■ **Task description**
From the opening line of the records through the line bearing "def State.ringSize (s", set down every line exactly.

(Stored data)
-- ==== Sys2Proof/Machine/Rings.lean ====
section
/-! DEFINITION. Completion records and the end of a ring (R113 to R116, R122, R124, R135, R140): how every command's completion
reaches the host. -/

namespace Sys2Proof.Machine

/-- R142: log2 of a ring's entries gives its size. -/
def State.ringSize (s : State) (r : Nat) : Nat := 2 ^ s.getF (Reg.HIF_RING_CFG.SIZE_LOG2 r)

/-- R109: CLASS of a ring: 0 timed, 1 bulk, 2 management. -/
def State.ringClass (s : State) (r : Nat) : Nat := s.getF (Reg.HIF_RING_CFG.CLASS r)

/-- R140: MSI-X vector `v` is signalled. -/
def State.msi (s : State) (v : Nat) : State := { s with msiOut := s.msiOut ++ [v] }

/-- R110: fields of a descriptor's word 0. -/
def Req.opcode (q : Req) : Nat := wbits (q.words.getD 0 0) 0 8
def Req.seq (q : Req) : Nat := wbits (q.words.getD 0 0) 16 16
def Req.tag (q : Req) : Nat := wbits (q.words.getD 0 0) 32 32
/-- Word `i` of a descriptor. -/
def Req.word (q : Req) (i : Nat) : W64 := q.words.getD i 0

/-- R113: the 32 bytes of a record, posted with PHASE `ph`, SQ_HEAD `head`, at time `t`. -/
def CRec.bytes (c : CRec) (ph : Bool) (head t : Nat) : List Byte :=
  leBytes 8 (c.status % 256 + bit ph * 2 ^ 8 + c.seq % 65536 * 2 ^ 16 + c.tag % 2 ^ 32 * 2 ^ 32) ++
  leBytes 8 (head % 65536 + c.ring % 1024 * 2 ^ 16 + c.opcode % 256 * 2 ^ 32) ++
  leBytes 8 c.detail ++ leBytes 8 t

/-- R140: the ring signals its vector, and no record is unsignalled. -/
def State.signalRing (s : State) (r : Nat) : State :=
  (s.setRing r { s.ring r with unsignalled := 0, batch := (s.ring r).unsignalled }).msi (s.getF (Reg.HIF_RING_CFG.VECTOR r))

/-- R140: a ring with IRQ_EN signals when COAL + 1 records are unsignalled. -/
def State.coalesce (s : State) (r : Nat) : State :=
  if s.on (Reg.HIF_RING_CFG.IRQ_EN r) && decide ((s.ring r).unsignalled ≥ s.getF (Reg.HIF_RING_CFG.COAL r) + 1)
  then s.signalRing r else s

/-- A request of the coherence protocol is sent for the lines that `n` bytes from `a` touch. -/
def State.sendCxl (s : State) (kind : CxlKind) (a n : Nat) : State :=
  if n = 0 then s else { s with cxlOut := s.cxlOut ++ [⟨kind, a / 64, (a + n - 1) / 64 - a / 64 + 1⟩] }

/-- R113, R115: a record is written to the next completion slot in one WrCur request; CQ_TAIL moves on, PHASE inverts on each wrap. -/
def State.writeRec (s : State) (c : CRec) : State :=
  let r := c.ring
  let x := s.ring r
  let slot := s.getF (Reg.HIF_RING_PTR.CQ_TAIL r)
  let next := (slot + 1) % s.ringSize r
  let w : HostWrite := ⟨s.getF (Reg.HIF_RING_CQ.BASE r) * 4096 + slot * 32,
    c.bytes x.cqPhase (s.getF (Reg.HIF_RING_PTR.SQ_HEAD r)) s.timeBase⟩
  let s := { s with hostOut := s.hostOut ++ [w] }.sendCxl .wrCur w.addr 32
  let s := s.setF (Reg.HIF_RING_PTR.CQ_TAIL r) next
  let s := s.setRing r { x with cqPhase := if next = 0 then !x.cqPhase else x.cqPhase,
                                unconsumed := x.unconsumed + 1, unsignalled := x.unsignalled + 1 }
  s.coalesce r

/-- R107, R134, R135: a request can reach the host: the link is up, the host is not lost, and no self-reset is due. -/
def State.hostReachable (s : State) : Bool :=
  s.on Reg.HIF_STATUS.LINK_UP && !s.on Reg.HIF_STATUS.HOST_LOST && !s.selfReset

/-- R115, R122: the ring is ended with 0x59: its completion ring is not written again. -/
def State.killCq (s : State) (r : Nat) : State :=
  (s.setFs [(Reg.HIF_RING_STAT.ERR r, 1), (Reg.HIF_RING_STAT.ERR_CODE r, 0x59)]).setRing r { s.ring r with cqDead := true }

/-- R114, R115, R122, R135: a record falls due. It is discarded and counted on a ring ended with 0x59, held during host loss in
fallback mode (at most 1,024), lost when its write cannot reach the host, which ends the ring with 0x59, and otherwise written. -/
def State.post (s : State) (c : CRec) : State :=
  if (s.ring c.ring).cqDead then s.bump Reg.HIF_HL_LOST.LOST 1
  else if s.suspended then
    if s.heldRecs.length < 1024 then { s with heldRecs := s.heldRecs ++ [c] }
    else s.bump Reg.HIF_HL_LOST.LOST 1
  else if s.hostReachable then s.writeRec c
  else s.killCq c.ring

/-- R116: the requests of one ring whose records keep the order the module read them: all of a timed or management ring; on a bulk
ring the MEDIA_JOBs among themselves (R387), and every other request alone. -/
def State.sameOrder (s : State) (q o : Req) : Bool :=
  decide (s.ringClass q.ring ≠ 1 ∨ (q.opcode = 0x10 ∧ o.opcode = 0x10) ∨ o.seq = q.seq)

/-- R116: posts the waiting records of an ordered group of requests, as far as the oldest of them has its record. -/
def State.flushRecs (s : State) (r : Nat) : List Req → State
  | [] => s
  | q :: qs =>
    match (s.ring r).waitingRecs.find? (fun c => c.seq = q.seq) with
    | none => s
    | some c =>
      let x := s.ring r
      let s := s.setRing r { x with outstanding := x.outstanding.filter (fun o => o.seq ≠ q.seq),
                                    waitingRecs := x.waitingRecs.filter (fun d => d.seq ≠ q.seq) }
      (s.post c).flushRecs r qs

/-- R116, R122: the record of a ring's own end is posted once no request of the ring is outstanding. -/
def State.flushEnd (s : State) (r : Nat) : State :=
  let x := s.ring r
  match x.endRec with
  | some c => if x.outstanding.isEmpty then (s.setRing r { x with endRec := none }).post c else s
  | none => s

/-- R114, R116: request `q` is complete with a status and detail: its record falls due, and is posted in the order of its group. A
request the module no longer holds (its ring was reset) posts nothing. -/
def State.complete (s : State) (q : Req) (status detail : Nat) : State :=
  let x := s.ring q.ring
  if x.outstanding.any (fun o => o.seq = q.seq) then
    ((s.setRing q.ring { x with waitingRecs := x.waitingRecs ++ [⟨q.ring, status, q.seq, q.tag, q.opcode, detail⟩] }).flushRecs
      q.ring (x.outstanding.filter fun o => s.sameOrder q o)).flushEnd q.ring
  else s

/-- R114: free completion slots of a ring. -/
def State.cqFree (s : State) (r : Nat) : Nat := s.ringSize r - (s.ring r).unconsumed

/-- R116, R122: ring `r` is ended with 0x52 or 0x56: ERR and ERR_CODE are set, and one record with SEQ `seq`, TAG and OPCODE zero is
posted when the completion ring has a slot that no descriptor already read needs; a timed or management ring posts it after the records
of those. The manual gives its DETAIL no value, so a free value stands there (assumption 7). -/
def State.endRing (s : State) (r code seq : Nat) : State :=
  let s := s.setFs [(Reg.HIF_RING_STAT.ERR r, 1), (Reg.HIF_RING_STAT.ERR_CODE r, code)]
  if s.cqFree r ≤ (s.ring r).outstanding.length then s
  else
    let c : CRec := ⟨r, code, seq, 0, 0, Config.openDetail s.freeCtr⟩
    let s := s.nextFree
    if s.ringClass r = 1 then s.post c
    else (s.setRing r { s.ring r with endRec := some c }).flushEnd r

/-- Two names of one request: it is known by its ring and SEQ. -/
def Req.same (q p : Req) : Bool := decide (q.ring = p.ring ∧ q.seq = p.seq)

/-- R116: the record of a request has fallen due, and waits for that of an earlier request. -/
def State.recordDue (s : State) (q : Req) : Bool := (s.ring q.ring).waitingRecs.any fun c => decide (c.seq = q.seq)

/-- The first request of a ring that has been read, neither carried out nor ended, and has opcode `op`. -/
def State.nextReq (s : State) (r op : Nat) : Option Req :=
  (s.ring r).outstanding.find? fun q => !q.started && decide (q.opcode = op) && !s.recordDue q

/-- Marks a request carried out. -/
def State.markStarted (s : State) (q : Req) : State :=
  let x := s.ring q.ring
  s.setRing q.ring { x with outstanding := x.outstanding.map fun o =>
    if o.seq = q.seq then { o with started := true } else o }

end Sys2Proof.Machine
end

■ **Answer to this problem**
-- ==== Sys2Proof/Machine/Rings.lean ====
section
/-! DEFINITION. Completion records and the end of a ring (R113 to R116, R122, R124, R135, R140): how every command's completion
reaches the host. -/

namespace Sys2Proof.Machine

/-- R142: log2 of a ring's entries gives its size. -/
def State.ringSize (s : State) (r : Nat) : Nat := 2 ^ s.getF (Reg.HIF_RING_CFG.SIZE_LOG2 r)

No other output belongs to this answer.